*** Records for the exercise ***

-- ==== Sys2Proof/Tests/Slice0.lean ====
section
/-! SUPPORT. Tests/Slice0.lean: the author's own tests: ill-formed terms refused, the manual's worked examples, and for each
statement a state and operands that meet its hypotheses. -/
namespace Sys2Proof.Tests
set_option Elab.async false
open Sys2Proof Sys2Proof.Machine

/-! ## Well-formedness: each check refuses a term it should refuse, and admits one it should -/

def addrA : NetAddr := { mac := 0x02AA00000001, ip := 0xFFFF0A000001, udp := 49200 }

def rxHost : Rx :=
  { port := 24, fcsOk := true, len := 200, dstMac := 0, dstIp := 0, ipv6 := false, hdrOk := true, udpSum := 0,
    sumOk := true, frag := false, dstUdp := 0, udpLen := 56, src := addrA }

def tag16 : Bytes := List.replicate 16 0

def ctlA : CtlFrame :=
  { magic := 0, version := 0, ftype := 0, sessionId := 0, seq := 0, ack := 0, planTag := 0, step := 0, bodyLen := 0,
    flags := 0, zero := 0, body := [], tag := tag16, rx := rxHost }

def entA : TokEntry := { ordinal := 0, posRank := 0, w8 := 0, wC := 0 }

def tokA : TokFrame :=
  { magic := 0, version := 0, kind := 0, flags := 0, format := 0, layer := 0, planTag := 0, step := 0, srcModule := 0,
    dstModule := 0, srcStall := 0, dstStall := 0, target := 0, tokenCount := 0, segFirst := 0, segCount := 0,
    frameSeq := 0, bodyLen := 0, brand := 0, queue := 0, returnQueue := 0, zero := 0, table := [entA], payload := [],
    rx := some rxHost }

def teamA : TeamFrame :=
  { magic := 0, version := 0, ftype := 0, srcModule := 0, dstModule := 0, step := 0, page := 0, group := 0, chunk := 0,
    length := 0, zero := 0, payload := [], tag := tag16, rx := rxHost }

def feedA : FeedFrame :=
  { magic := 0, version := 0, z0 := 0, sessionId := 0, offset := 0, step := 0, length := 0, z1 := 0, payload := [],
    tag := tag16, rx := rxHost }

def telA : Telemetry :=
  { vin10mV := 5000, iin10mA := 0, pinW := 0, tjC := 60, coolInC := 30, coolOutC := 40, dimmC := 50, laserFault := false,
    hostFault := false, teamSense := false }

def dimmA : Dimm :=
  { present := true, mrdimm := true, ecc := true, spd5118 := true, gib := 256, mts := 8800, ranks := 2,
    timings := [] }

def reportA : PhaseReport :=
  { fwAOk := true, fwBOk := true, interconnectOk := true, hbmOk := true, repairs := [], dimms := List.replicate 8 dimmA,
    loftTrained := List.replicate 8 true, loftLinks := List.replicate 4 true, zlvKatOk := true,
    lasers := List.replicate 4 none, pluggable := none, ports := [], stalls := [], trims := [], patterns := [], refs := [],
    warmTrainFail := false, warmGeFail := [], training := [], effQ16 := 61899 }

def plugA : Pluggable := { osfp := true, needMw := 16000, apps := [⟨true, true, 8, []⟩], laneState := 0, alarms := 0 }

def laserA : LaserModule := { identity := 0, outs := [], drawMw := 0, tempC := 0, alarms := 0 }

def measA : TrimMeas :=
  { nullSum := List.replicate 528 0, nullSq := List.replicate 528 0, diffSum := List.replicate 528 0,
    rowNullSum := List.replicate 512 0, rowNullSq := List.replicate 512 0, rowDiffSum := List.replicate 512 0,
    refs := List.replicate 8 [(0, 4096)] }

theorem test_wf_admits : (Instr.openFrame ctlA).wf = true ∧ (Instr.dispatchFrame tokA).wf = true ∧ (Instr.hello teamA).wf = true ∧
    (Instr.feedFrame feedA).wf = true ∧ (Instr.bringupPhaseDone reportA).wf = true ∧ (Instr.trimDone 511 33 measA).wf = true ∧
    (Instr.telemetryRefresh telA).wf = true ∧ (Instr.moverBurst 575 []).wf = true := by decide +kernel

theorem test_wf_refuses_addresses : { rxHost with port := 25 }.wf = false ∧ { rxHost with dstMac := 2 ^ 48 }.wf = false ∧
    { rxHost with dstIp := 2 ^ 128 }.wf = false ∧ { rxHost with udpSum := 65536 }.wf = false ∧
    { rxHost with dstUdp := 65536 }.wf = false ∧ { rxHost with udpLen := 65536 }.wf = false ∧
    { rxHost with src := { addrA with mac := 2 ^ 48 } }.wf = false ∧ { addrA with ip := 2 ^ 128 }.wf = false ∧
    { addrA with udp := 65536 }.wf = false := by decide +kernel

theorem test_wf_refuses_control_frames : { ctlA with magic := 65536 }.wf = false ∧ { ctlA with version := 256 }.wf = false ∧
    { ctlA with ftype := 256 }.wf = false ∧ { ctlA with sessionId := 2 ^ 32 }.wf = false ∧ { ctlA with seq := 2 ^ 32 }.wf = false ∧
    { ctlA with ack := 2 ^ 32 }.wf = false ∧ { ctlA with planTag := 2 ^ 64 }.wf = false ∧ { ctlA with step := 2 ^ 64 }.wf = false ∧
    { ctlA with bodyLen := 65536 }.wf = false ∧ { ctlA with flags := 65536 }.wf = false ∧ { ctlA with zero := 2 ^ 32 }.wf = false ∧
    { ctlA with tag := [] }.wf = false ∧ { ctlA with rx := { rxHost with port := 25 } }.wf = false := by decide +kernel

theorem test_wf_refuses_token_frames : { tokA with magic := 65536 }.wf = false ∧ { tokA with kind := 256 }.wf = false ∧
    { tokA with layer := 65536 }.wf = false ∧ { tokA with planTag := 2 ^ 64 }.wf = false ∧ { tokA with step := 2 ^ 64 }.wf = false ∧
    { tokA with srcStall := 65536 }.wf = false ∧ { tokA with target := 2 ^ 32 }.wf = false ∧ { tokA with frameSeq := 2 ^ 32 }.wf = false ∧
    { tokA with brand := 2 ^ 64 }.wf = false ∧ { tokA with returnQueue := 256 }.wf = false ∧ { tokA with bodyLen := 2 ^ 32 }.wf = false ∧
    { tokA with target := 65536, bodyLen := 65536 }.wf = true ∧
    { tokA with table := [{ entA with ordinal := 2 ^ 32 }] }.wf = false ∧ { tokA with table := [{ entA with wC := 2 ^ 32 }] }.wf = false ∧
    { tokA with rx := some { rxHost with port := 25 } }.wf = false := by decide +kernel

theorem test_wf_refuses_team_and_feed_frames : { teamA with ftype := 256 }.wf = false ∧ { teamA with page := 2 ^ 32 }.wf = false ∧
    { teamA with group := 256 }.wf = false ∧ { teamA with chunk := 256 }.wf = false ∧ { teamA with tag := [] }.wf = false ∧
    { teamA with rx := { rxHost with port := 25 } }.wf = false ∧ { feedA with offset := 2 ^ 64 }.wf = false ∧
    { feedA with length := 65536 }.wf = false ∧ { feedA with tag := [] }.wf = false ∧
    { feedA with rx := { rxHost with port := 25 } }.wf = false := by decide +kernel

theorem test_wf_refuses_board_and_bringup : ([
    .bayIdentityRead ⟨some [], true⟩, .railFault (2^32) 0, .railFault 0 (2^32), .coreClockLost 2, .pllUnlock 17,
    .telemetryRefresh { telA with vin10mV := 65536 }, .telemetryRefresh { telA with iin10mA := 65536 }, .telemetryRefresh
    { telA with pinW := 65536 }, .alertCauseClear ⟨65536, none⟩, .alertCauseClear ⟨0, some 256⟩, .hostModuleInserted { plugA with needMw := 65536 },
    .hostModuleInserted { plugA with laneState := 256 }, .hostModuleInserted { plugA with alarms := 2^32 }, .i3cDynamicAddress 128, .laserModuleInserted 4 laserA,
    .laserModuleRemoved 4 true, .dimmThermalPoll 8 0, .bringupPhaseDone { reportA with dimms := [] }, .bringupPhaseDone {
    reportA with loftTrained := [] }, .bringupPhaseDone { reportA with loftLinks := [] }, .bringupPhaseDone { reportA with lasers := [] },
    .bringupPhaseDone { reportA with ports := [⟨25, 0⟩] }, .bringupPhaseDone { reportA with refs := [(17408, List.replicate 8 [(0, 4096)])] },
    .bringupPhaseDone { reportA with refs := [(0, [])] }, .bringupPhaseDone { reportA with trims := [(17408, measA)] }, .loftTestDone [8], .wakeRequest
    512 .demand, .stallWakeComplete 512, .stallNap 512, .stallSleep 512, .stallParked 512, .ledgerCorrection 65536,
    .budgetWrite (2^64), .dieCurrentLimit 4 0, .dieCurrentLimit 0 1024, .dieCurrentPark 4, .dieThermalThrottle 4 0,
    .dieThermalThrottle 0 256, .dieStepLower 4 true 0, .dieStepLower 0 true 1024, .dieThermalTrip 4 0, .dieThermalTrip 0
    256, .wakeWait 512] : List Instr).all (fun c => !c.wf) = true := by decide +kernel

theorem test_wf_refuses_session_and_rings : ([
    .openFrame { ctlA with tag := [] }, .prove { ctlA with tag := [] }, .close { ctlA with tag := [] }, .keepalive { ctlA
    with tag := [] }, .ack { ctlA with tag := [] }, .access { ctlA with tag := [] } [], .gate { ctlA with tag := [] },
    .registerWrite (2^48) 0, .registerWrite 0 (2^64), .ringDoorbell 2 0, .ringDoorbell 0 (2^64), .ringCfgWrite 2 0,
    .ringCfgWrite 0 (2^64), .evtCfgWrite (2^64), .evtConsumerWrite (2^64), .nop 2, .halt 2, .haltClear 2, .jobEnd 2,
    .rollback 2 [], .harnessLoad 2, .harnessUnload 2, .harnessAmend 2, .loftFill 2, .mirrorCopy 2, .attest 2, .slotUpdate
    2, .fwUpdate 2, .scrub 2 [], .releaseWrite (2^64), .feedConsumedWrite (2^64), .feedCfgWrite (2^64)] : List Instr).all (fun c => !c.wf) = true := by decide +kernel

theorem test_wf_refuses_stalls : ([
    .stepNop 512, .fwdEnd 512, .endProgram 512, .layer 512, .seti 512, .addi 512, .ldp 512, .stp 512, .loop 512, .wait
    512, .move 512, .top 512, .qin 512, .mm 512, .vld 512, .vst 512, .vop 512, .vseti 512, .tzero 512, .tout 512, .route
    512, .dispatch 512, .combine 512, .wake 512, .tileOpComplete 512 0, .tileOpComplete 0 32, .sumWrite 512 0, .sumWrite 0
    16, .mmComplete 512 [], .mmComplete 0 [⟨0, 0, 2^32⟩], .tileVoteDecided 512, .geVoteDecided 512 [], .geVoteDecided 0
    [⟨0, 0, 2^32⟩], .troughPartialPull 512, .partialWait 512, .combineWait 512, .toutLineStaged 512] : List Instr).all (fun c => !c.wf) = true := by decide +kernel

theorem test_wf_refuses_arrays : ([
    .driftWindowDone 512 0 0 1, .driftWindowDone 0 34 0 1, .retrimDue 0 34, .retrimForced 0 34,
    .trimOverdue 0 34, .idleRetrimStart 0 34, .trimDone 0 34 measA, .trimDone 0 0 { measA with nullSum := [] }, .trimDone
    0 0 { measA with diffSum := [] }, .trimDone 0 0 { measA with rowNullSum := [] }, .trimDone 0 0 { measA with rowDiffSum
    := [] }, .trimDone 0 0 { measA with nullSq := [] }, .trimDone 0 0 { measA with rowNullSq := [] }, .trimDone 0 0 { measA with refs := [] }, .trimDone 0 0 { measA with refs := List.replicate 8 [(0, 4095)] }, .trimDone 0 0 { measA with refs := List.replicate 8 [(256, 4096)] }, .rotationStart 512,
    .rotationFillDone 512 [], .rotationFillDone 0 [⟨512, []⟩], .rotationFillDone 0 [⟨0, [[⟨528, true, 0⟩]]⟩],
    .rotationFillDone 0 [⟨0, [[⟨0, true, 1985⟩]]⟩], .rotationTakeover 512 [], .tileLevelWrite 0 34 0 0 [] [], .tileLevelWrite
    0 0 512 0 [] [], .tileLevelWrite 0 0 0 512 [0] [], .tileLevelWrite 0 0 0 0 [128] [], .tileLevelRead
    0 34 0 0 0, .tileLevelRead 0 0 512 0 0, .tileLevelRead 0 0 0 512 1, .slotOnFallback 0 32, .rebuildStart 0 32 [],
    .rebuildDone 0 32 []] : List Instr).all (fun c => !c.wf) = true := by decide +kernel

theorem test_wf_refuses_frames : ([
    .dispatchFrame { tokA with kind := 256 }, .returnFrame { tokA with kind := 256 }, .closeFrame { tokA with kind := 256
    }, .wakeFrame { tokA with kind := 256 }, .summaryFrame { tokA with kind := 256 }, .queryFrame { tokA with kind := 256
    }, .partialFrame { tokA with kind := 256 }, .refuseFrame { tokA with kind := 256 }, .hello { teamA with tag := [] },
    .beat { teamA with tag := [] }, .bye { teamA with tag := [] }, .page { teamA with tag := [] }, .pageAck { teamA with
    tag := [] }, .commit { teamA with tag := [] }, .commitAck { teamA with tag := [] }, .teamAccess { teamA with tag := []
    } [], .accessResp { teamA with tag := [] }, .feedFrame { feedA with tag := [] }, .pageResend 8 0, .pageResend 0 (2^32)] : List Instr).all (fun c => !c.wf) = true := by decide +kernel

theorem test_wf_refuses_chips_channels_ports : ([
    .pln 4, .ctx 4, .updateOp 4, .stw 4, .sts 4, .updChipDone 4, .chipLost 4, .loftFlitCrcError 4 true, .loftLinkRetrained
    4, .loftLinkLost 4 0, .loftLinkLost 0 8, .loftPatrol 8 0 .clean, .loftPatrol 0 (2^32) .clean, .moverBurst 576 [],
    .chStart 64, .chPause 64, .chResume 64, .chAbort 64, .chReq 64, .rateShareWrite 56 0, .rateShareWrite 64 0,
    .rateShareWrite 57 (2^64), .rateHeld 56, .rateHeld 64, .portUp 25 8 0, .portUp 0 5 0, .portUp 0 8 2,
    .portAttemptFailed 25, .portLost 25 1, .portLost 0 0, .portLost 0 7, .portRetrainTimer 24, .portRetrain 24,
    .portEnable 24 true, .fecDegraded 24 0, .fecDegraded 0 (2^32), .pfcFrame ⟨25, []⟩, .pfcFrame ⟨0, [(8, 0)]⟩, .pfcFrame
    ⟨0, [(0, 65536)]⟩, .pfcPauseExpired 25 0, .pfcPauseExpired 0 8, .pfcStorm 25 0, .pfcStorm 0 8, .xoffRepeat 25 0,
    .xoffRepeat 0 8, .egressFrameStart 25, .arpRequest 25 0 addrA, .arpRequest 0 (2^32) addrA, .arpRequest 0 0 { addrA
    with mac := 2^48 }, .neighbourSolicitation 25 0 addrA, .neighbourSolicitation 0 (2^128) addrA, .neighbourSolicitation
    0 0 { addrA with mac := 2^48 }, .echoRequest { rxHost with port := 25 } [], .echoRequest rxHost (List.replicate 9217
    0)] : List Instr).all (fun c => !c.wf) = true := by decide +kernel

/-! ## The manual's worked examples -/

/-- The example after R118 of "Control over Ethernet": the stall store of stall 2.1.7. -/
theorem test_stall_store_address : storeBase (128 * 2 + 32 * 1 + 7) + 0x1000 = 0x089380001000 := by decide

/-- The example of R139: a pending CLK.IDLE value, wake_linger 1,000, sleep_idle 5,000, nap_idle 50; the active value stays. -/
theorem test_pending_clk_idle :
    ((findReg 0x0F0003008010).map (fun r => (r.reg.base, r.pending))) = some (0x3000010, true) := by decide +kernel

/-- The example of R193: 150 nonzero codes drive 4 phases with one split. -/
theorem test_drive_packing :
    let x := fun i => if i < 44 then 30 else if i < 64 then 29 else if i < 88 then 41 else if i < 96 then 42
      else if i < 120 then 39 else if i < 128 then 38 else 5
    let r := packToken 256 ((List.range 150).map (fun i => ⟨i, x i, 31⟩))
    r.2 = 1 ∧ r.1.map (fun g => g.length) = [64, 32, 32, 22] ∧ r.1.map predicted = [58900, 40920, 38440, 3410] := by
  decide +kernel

***

▶ [Your goal] Print again the lines of the entries above that fall between the line holding "measA with rowDiffSum" and the line holding "0 0 [] [], .tileLevelWrite", inclusive, exactly as they stand.

▶ [Response to the task]
    0 0 { measA with diffSum := [] }, .trimDone 0 0 { measA with rowNullSum := [] }, .trimDone 0 0 { measA with rowDiffSum
    := [] }, .trimDone 0 0 { measA with nullSq := [] }, .trimDone 0 0 { measA with rowNullSq := [] }, .trimDone 0 0 { measA with refs := [] }, .trimDone 0 0 { measA with refs := List.replicate 8 [(0, 4095)] }, .trimDone 0 0 { measA with refs := List.replicate 8 [(256, 4096)] }, .rotationStart 512,
    .rotationFillDone 512 [], .rotationFillDone 0 [⟨512, []⟩], .rotationFillDone 0 [⟨0, [[⟨528, true, 0⟩]]⟩],
    .rotationFillDone 0 [⟨0, [[⟨0, true, 1985⟩]]⟩], .rotationTakeover 512 [], .tileLevelWrite 0 34 0 0 [] [], .tileLevelWrite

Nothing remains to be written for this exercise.